▸ **Instructions to follow**
As the answer, set down the lines below from the one containing "t => .trap s t" through the one containing "AMO (R219, R220). -/", exactly and inclusively, and no others.

▸ **Extracted records**
......

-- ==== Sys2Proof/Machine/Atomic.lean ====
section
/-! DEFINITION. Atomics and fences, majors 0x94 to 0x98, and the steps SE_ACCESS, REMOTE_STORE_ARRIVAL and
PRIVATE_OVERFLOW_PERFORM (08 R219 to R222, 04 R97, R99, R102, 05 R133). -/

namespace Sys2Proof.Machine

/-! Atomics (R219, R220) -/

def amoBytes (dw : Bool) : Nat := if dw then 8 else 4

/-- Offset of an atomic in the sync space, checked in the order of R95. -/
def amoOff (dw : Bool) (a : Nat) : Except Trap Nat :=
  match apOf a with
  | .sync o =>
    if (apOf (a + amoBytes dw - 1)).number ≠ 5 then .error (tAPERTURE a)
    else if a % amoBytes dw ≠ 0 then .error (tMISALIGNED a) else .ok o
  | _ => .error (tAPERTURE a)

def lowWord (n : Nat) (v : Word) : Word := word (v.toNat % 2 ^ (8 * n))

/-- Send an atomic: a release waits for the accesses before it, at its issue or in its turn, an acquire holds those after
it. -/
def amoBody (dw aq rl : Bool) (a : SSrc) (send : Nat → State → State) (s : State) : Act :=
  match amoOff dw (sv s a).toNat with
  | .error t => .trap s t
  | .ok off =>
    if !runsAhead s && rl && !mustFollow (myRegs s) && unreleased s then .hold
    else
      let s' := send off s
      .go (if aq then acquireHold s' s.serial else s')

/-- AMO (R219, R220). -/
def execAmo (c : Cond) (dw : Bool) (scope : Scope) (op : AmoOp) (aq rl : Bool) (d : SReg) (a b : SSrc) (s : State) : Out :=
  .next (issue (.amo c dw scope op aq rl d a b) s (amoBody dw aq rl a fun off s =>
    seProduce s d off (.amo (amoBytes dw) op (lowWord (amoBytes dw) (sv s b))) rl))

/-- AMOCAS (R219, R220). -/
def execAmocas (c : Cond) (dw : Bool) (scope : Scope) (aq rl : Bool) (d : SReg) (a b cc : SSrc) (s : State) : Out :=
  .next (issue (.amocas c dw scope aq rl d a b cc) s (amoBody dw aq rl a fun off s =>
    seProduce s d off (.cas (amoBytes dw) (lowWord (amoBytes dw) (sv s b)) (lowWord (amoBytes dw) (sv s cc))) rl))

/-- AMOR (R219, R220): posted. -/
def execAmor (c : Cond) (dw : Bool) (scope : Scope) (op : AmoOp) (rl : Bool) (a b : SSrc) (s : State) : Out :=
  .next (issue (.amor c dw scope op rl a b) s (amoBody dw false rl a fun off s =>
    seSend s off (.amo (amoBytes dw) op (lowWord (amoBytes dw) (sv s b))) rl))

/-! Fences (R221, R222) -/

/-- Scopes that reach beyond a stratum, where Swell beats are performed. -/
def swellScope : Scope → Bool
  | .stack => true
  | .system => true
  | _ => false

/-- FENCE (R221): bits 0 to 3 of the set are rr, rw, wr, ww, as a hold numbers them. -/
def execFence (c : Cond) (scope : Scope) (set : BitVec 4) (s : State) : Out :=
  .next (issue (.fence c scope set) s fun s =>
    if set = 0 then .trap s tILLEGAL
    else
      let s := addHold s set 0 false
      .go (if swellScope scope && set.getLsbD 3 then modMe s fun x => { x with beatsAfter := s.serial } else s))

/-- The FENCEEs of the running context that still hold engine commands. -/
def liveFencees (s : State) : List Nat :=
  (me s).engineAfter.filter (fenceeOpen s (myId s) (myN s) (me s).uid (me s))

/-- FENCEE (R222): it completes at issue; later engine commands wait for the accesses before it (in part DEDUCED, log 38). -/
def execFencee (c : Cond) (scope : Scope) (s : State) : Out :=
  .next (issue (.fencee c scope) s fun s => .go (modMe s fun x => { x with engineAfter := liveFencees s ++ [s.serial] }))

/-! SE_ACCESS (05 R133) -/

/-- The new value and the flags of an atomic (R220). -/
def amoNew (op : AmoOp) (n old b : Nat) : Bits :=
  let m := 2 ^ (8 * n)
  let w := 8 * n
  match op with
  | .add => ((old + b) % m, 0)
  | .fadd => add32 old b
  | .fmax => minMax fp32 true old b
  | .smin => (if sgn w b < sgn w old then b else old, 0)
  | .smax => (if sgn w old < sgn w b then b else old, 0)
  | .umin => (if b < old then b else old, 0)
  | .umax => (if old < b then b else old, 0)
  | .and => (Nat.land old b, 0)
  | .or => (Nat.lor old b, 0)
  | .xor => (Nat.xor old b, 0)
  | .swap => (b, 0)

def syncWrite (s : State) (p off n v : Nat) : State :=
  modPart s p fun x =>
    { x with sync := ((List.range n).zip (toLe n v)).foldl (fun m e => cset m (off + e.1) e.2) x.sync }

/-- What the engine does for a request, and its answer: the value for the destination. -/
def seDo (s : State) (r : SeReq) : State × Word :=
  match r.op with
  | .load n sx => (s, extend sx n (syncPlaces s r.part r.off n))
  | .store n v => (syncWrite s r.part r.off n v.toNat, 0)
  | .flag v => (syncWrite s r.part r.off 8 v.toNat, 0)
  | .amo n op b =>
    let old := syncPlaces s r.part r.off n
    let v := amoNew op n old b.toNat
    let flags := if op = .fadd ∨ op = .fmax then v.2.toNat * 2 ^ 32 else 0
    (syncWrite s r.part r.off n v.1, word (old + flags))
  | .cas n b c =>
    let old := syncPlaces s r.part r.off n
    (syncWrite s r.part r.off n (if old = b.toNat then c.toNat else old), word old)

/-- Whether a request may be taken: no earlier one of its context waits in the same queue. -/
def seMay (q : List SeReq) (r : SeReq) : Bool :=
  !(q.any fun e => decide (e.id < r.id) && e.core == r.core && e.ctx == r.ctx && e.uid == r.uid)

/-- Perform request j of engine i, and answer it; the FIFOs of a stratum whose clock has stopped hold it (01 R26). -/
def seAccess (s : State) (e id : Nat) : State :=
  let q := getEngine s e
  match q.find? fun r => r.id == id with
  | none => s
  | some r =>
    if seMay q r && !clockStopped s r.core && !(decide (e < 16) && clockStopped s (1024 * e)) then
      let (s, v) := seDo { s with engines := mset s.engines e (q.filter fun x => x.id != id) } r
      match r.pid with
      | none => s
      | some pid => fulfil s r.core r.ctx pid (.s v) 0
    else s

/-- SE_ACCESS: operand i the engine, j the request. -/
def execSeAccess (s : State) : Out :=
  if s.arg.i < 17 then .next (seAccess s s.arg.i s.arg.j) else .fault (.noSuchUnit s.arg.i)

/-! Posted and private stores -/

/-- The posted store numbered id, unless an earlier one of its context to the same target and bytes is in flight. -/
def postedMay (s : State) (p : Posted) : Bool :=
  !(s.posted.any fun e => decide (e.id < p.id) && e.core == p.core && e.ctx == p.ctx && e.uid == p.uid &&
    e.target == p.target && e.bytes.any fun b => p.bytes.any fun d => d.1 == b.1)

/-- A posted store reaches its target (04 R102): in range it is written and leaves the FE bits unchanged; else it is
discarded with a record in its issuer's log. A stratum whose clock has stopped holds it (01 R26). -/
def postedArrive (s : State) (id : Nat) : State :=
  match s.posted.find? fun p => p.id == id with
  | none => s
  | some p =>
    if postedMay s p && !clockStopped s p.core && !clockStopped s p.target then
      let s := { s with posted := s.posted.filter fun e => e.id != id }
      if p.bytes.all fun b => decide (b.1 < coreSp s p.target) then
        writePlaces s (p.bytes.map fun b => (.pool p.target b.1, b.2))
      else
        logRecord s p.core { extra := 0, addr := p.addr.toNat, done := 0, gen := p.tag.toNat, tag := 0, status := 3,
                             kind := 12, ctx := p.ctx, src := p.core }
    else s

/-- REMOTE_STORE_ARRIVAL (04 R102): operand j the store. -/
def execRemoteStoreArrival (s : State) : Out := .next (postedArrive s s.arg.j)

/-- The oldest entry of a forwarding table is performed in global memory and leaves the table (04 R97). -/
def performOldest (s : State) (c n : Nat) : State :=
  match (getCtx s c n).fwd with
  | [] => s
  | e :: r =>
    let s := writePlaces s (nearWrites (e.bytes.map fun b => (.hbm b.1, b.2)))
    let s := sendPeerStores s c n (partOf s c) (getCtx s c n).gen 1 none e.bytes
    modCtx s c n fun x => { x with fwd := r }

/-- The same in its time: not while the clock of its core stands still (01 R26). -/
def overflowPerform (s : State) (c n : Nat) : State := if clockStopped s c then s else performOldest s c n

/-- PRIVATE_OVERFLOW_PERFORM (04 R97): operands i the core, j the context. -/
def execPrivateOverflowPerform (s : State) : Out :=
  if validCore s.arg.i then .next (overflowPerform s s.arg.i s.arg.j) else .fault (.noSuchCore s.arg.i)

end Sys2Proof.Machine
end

......

▸ **Written solution**
  | .error t => .trap s t
  | .ok off =>
    if !runsAhead s && rl && !mustFollow (myRegs s) && unreleased s then .hold
    else
      let s' := send off s
      .go (if aq then acquireHold s' s.serial else s')

/-- AMO (R219, R220). -/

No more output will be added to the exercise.